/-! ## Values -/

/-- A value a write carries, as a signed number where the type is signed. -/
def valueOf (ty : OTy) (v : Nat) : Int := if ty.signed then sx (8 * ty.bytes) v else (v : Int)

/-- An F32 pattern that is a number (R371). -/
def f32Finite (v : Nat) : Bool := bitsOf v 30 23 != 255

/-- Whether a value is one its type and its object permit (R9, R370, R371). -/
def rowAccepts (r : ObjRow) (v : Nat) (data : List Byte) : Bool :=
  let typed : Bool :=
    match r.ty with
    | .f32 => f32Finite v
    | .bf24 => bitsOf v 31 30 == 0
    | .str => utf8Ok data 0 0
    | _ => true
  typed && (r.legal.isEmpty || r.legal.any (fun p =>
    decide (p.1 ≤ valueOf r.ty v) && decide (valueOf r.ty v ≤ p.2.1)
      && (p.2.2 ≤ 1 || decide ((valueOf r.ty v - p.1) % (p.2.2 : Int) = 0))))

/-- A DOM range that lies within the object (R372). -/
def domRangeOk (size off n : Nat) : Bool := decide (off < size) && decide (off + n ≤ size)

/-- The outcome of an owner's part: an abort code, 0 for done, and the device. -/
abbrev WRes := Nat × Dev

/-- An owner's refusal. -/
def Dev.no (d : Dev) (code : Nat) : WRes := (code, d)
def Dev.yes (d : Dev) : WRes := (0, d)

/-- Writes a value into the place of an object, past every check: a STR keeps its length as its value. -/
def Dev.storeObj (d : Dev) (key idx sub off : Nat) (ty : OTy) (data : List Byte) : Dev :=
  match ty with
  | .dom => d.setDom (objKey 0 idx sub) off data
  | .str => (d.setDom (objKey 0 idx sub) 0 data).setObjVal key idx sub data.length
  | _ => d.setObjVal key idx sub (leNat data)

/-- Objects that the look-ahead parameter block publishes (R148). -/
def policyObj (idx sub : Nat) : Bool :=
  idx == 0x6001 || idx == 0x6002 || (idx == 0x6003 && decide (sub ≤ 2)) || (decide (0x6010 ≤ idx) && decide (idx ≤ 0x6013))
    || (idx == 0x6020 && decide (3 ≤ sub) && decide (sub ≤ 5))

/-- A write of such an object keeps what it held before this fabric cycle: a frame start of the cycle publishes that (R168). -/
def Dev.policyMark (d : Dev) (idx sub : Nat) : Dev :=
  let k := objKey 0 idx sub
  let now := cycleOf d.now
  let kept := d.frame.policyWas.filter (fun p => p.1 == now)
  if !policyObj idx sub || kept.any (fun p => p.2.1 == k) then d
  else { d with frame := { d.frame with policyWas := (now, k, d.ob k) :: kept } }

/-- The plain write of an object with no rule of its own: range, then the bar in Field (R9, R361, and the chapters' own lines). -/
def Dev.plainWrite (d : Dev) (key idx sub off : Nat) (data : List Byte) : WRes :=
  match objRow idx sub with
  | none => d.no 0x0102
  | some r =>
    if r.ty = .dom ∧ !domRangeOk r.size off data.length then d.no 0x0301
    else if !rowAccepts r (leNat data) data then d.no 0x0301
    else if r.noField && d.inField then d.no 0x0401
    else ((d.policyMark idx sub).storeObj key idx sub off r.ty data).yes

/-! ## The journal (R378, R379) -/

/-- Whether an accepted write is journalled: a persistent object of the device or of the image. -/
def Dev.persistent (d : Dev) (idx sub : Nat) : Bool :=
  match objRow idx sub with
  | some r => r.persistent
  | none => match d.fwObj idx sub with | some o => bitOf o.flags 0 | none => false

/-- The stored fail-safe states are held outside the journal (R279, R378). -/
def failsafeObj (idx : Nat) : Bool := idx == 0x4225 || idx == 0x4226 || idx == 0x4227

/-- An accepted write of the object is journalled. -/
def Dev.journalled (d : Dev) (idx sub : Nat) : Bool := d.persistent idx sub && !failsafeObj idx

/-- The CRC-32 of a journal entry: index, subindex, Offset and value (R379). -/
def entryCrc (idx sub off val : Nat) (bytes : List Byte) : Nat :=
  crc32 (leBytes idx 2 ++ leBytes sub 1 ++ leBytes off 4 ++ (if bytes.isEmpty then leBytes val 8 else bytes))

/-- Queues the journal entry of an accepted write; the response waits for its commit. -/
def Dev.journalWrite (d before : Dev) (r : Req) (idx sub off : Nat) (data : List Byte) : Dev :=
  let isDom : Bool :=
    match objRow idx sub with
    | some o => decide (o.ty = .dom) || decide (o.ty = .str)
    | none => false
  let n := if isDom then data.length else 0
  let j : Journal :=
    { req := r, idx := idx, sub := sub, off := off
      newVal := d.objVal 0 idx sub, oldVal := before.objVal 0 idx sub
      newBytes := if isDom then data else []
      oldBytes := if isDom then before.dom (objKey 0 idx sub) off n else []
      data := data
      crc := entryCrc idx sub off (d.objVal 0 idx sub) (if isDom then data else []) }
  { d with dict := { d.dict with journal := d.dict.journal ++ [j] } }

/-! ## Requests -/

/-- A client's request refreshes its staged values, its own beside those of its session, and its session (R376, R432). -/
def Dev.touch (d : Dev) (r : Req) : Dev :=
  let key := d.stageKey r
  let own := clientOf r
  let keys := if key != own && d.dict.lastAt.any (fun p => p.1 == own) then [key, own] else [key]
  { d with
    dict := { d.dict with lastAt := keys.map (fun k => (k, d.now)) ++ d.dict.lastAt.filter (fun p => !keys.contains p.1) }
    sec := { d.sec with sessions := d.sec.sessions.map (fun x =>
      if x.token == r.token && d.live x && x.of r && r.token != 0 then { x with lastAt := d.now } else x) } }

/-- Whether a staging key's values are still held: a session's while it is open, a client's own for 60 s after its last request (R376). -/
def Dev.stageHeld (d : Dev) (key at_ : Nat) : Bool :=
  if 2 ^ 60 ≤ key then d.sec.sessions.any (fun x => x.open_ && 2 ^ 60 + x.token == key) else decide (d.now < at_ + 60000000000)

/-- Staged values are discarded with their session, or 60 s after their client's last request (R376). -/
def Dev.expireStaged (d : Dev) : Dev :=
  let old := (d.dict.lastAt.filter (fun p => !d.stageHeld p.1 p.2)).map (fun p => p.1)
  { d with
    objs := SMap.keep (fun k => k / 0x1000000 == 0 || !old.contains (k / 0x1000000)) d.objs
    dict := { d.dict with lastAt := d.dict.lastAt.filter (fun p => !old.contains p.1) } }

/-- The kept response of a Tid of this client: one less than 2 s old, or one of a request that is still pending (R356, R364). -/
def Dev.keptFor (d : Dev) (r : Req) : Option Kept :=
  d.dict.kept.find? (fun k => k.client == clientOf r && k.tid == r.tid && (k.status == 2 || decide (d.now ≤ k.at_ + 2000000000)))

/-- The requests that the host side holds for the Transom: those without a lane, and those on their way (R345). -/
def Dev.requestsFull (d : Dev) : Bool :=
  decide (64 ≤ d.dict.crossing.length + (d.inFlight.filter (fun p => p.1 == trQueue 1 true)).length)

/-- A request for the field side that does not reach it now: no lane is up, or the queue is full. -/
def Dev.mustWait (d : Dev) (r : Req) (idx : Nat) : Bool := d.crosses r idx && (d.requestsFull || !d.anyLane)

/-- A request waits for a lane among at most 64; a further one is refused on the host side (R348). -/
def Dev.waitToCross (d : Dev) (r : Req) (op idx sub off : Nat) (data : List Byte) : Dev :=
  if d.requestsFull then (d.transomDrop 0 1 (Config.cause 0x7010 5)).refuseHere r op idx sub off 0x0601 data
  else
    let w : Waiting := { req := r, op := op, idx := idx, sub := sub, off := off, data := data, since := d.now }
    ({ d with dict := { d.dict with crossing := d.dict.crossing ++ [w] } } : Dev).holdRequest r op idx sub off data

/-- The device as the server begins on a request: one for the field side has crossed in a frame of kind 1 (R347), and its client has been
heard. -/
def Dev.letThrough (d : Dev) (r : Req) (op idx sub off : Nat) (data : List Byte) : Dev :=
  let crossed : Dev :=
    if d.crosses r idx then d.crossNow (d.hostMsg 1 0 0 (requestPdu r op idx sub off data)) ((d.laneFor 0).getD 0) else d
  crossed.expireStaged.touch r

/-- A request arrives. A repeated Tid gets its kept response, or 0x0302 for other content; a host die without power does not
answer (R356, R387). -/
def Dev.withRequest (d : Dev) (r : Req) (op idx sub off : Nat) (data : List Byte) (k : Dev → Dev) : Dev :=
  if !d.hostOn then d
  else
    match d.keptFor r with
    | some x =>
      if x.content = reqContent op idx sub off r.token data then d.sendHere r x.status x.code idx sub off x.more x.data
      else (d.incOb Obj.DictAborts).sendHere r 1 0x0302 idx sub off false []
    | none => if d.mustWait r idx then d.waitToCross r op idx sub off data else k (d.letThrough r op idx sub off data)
********************
Output the lines above exactly, but only those between the line holding "def Dev.storeObj (d" and the line holding "def policyObj (idx", inclusive.

Output for this task:
def Dev.storeObj (d : Dev) (key idx sub off : Nat) (ty : OTy) (data : List Byte) : Dev :=
  match ty with
  | .dom => d.setDom (objKey 0 idx sub) off data
  | .str => (d.setDom (objKey 0 idx sub) 0 data).setObjVal key idx sub data.length
  | _ => d.setObjVal key idx sub (leNat data)

/-- Objects that the look-ahead parameter block publishes (R148). -/
def policyObj (idx sub : Nat) : Bool :=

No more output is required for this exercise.